There is also a perception challenge regarding Russia’s true added value. Some African analysts contend that the Russian model, especially in the mining and security sectors, risks replicating an extractive pattern in which natural resources are exchanged for short-term security benefits, without sufficiently developing sustainable local capacities or ensuring a meaningful transfer of technology and skills. Against this backdrop, cooperation is gradually shifting from traditional exchanges to a multidimensional strategy based on three interconnected pillars. The first pillar is a “hard” one focused on energy security and mineral sovereignty. Uranium acts as a strategic gateway, as Russia, via Rosatom, controls the entire nuclear value chain – from resource extraction to plant construction, financing, training, and waste management. The El Dabaa nuclear power plant in Egypt exemplifies this approach. With a portfolio of 36 nuclear power projects in 12 countries, including several in Africa, Rosatom’s “Build, Own, Operate” model is particularly appealing to states lacking capital and technical expertise. This strategy is not just about raw material extraction, but about establishing long-term strategic interdependence over the 60 to 80 years that constitute the lifespan of a nuclear power plant.
The second pillar is digital and high-tech cooperation, a relatively new yet increasingly vital area. Russia presents its technological solutions as sovereign alternatives to Western and Chinese dominance. Companies such as Yandex in search engines and artificial intelligence, Kaspersky in cybersecurity, and Sistema in ICT solutions aim to establish a presence in Africa to secure critical infrastructure. Space cooperation is an underutilised yet strategic aspect of this engagement. The Russian GLONASS navigation system provides an alternative to American GPS for applications ranging from mapping and logistics to agriculture. Countries like Ethiopia and Rwanda have already signed agreements in this domain. As Africa undergoes a digital transformation, data sovereignty has become a key concern, with Russia positioning itself not only as a technology provider but also as a defender of digital sovereignty against the influence of GAFAM and major Chinese firms.
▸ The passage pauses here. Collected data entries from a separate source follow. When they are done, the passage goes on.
-- ==== Sys2Proof/Proofs/OpcodeMap.lean ====
section
/-! The opcode map and the table of illegal words decide every word as the decoder does: a word matches a row of the map
exactly when it decodes to an instruction of that row (30_encoding.md R50), and the words that decode to none are those of
the table (R52). -/

namespace Sys2Proof

variable {w : Word}

/-! ### A word of which a mask of the opcode map shows some digits (R50) -/

section
variable {a d : Nibble} {e : Byte}

theorem op_of_mask (h : w &&& 0xF000 = nibAddr a 0) : opOf w = a := by
  rw [and_mask_op] at h
  simpa using congrArg opOf h

theorem nibAddr_of_mask (h : w &&& 0xF000 = nibAddr a 0) : nibAddr a (nnnOf w) = w := nibAddr_of_op (op_of_mask h)

theorem nibByte_of_mask (h : w &&& 0xF000 = nibAddr a 0) : nibByte a (xOf w) (nnOf w) = w := nibByte_of_op (op_of_mask h)

theorem nibbles_of_mask (h : w &&& 0xF000 = nibAddr a 0) : nibbles a (xOf w) (yOf w) (nOf w) = w :=
  nibbles_of_op (op_of_mask h)

theorem nibbles_of_mask_n (h : w &&& 0xF00F = nibbles a 0 0 d) : nibbles a (xOf w) (yOf w) d = w := by
  rw [and_mask_op_n] at h
  exact nibbles_of_op_n (by simpa using congrArg opOf h) (by simpa using congrArg nOf h)

theorem nibByte_of_mask_nn (h : w &&& 0xF0FF = nibByte a 0 e) : nibByte a (xOf w) e = w := by
  rw [and_mask_op_nn] at h
  exact nibByte_of_op_nn (by simpa using congrArg opOf h) (by simpa using congrArg nnOf h)

end

/-! ### The opcode map (R50) -/

/-- A word that matches a row of the map is the word of an instruction of that row: its fixed digits are those of the row's
match, and its other digits are the operands. -/
theorem encode_of_matches (w : Word) :
    ∀ r ∈ opcodeTable, w &&& r.mask = r.matchBits → ∃ i, i.mnemonic = r.mnemonic ∧ encode i = w := by
  simp only [opcodeTable, List.cons_append, List.nil_append, List.forall_mem_cons, List.not_mem_nil, false_implies,
    implies_true, and_true]
  exact ⟨
    fun h => ⟨.cls, rfl, h.symm.trans (and_mask_all w)⟩,
    fun h => ⟨.ret, rfl, h.symm.trans (and_mask_all w)⟩,
    fun h => ⟨.jp _, rfl, nibAddr_of_mask h⟩,
    fun h => ⟨.call _, rfl, nibAddr_of_mask h⟩,
    fun h => ⟨.seByte _ _, rfl, nibByte_of_mask h⟩,
    fun h => ⟨.sneByte _ _, rfl, nibByte_of_mask h⟩,
    fun h => ⟨.seReg _ _, rfl, nibbles_of_mask_n h⟩,
    fun h => ⟨.ldByte _ _, rfl, nibByte_of_mask h⟩,
    fun h => ⟨.addByte _ _, rfl, nibByte_of_mask h⟩,
    fun h => ⟨.ldReg _ _, rfl, nibbles_of_mask_n h⟩,
    fun h => ⟨.orReg _ _, rfl, nibbles_of_mask_n h⟩,
    fun h => ⟨.andReg _ _, rfl, nibbles_of_mask_n h⟩,
    fun h => ⟨.xorReg _ _, rfl, nibbles_of_mask_n h⟩,
    fun h => ⟨.addReg _ _, rfl, nibbles_of_mask_n h⟩,
    fun h => ⟨.sub _ _, rfl, nibbles_of_mask_n h⟩,
    fun h => ⟨.shr _ _, rfl, nibbles_of_mask_n h⟩,
    fun h => ⟨.subn _ _, rfl, nibbles_of_mask_n h⟩,
    fun h => ⟨.shl _ _, rfl, nibbles_of_mask_n h⟩,
    fun h => ⟨.sneReg _ _, rfl, nibbles_of_mask_n h⟩,
    fun h => ⟨.ldI _, rfl, nibAddr_of_mask h⟩,
    fun h => ⟨.jpV0 _, rfl, nibAddr_of_mask h⟩,
    fun h => ⟨.rnd _ _, rfl, nibByte_of_mask h⟩,
    fun h => ⟨.drw _ _ _, rfl, nibbles_of_mask h⟩,
    fun h => ⟨.skp _, rfl, nibByte_of_mask_nn h⟩,
    fun h => ⟨.sknp _, rfl, nibByte_of_mask_nn h⟩,
    fun h => ⟨.ldVxDt _, rfl, nibByte_of_mask_nn h⟩,
    fun h => ⟨.ldVxK _, rfl, nibByte_of_mask_nn h⟩,
    fun h => ⟨.ldDtVx _, rfl, nibByte_of_mask_nn h⟩,
    fun h => ⟨.ldStVx _, rfl, nibByte_of_mask_nn h⟩,
    fun h => ⟨.ldFVx _, rfl, nibByte_of_mask_nn h⟩,
    fun h => ⟨.ldBVx _, rfl, nibByte_of_mask_nn h⟩,
    fun h => ⟨.ldMemVx _, rfl, nibByte_of_mask_nn h⟩,
    fun h => ⟨.ldVxMem _, rfl, nibByte_of_mask_nn h⟩,
    fun h => ⟨.addIVx _, rfl, nibByte_of_mask_nn h⟩⟩

/-- The map has one row for a mnemonic (R54). -/
theorem opcodeTable_mnemonics_nodup : (opcodeTable.map OpcodeRow.mnemonic).Nodup := by decide

/-- No two rows bear the same mnemonic, so a row is known by it. -/
theorem row_eq_of_mnemonic {r q : OpcodeRow} (hr : r ∈ opcodeTable) (hq : q ∈ opcodeTable)
    (h : r.mnemonic = q.mnemonic) : r = q :=
  List.inj_on_of_nodup_map opcodeTable_mnemonics_nodup hr hq h

/-- Every instruction's word matches the row that bears its mnemonic: `TableRow`'s lemmas, together. -/
theorem encode_matches (i : Instr) : Laws.TableRow.Statement i := by
  cases i with
  | cls => exact Laws.TableRow.cls
  | ret => exact Laws.TableRow.ret
  | jp nnn => exact Laws.TableRow.jp nnn
  | call nnn => exact Laws.TableRow.call nnn
  | seByte x nn => exact Laws.TableRow.seByte x nn
  | sneByte x nn => exact Laws.TableRow.sneByte x nn
  | seReg x y => exact Laws.TableRow.seReg x y
  | ldByte x nn => exact Laws.TableRow.ldByte x nn
  | addByte x nn => exact Laws.TableRow.addByte x nn
  | ldReg x y => exact Laws.TableRow.ldReg x y
  | orReg x y => exact Laws.TableRow.orReg x y
  | andReg x y => exact Laws.TableRow.andReg x y
  | xorReg x y => exact Laws.TableRow.xorReg x y
  | addReg x y => exact Laws.TableRow.addReg x y
  | sub x y => exact Laws.TableRow.sub x y
  | shr x y => exact Laws.TableRow.shr x y
  | subn x y => exact Laws.TableRow.subn x y
  | shl x y => exact Laws.TableRow.shl x y
  | sneReg x y => exact Laws.TableRow.sneReg x y
  | ldI nnn => exact Laws.TableRow.ldI nnn
  | jpV0 nnn => exact Laws.TableRow.jpV0 nnn
  | rnd x nn => exact Laws.TableRow.rnd x nn
  | drw x y n => exact Laws.TableRow.drw x y n
  | skp x => exact Laws.TableRow.skp x
  | sknp x => exact Laws.TableRow.sknp x
  | ldVxDt x => exact Laws.TableRow.ldVxDt x
  | ldVxK x => exact Laws.TableRow.ldVxK x
  | ldDtVx x => exact Laws.TableRow.ldDtVx x
  | ldStVx x => exact Laws.TableRow.ldStVx x
  | ldFVx x => exact Laws.TableRow.ldFVx x
  | ldBVx x => exact Laws.TableRow.ldBVx x
  | ldMemVx x => exact Laws.TableRow.ldMemVx x
  | ldVxMem x => exact Laws.TableRow.ldVxMem x
  | addIVx x => exact Laws.TableRow.addIVx x

/-- A word matches a row exactly when it decodes to an instruction of that row (R50). -/
theorem matches_iff_decodeWord {r : OpcodeRow} (hr : r ∈ opcodeTable) :
    w &&& r.mask = r.matchBits ↔ ∃ i, decodeWord w = some i ∧ i.mnemonic = r.mnemonic := by
  constructor
  · intro h
    obtain ⟨i, hm, rfl⟩ := encode_of_matches w r hr h
    exact ⟨i, decodeWord_encode i, hm⟩
  · rintro ⟨i, hd, hm⟩
    obtain ⟨q, hq, hqm, hbits⟩ := encode_matches i
    rwa [encode_of_decodeWord hd, row_eq_of_mnemonic hq hr (hqm.trans hm)] at hbits

/-- Settles O4: a word that matched two rows would decode to instructions of both, so the rows would bear one mnemonic. -/
theorem opcodeMapDecidesEveryWord : Obligations.OpcodeMapDecidesEveryWord := by
  refine ⟨rfl, fun w => ?_, fun w r hr => matches_iff_decodeWord hr, fun w i hd => ?_⟩
  · refine (List.pairwise_map.1 opcodeTable_mnemonics_nodup).imp_of_mem fun hr hq hne ⟨hmr, hmq⟩ => hne ?_
    obtain ⟨i, hi, hir⟩ := (matches_iff_decodeWord hr).1 hmr
    obtain ⟨j, hj, hjq⟩ := (matches_iff_decodeWord hq).1 hmq
    rw [← hir, ← hjq, Option.some.inj (hi.symm.trans hj)]
  · obtain ⟨r, hr, hm, hbits⟩ := encode_matches i
    exact ⟨r, hr, hm.symm, encode_of_decodeWord hd ▸ hbits⟩

/-! ### The illegal words (R52) -/

theorem legalWord_of_op0 (h : opOf w = 0x0) : legalWord w = (decide (w = 0x00E0) || decide (w = 0x00EE)) := by
  simp only [legalWord, ← opOf_toNat, h]
  simp [← BitVec.toNat_inj]

theorem legalWord_of_op59 (h : opOf w = 0x5 ∨ opOf w = 0x9) : legalWord w = decide (nOf w = 0x0) := by
  rcases h with h | h <;> simp [legalWord, ← opOf_toNat, h, ← nOf_toNat, ← BitVec.toNat_inj]

/-- Of the sixteen last digits, those that the table does not list. -/
theorem legalWord_of_op8 (h : opOf w = 0x8) :
    legalWord w = decide (nOf w ∈ [0x0, 0x1, 0x2, 0x3, 0x4, 0x5, 0x6, 0x7, 0xE]) := by
  have hdigits : ∀ n : Nibble, (!([8, 9, 0xA, 0xB, 0xC, 0xD, 0xF].contains n.toNat)) =
      decide (n ∈ [0x0, 0x1, 0x2, 0x3, 0x4, 0x5, 0x6, 0x7, 0xE]) := by decide
  simp only [legalWord, ← opOf_toNat, h, ← nOf_toNat]
  exact hdigits (nOf w)

theorem legalWord_of_opE (h : opOf w = 0xE) : legalWord w = decide (nnOf w ∈ [0x9E, 0xA1]) := by
  simp [legalWord, ← opOf_toNat, h, ← nnOf_toNat, ← BitVec.toNat_inj]

theorem legalWord_of_opF (h : opOf w = 0xF) :
    legalWord w = decide (nnOf w ∈ [0x07, 0x0A, 0x15, 0x18, 0x1E, 0x29, 0x33, 0x55, 0x65]) := by
  simp [legalWord, ← opOf_toNat, h, ← nnOf_toNat, ← BitVec.toNat_inj]

/-- Every word of these families is an instruction. -/
theorem legalWord_of_free (h : opOf w ∈ [0x1, 0x2, 0x3, 0x4, 0x6, 0x7, 0xA, 0xB, 0xC, 0xD]) : legalWord w = true := by
  simp only [List.mem_cons, List.not_mem_nil, or_false] at h
  rcases h with h | h | h | h | h | h | h | h | h | h <;> simp [legalWord, ← opOf_toNat, h]

/-- The decoder refuses the illegal words: family by family, the digits that it tests for are those of the legal words.
Case `h_k` is that of the words whose first digit is `k - 1`. -/
theorem decodeWord_eq_none_iff : decodeWord w = none ↔ legalWord w = false := by
  unfold decodeWord
  split
  case h_1 hop =>
    rw [legalWord_of_op0 hop]
    split
    next hw => simp [hw]
    next hw => simp [hw]
  case h_6 hop | h_10 hop => simp [legalWord_of_op59, hop]
  case h_9 hop =>
    rw [legalWord_of_op8 hop]
    split
    case h_10 =>
      refine iff_of_true rfl (decide_eq_false ?_)
      simp only [List.mem_cons, List.not_mem_nil, or_false, not_or]
      and_intros <;> assumption
    all_goals simp [*]
  case h_15 hop =>
    rw [legalWord_of_opE hop]
    split
    case h_3 =>
      refine iff_of_true rfl (decide_eq_false ?_)
      simp only [List.mem_cons, List.not_mem_nil, or_false, not_or]
      and_intros <;> assumption
    all_goals simp [*]
  case h_16 =>
    rw [legalWord_of_opF (by apply nibble_eq_F <;> assumption)]
    split
    case h_10 =>
      refine iff_of_true rfl (decide_eq_false ?_)
      simp only [List.mem_cons, List.not_mem_nil, or_false, not_or]
      and_intros <;> assumption
    all_goals simp [*]
  all_goals next hop => simp [legalWord_of_free, hop]

/-- Settles O5, family by family. -/
theorem illegalWordsAreExactlyTheListed : Obligations.IllegalWordsAreExactlyTheListed :=
  fun _ => decodeWord_eq_none_iff

end Sys2Proof
end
The third pillar is political, rooted in narratives of sovereign governance and security. Russia’s discourse emphasising non-interference, respect for sovereignty, and partnership without political conditions appeals to many African governments that are increasingly critical of Western approaches tying cooperation to democracy and human rights conditionality.
In conclusion, the Russia-Africa partnership should not be viewed as an effort to replace other global players, but rather as a niche-influence strategy. Russia cannot, and probably does not aim to, compete with China on the level of economic involvement. Its comparative strengths lie in security flexibility, specialised high-technology sectors such as nuclear energy and cybersecurity, and a political discourse aligned with the sovereignty aspirations of many African elites. The future of this partnership will depend not on economic dominance but on Russia’s ability to provide Africa with strategic alternatives in energy, security, and diplomacy within a growing multipolar world. The main challenge for both sides will be shifting from a reactive cooperation model – often seen as an opposition to Western influence – to a proactive partnership grounded in a shared vision of development and stability. Only then can the transition from uranium to high technology become an economic and strategic reality rather than just an ambitious slogan.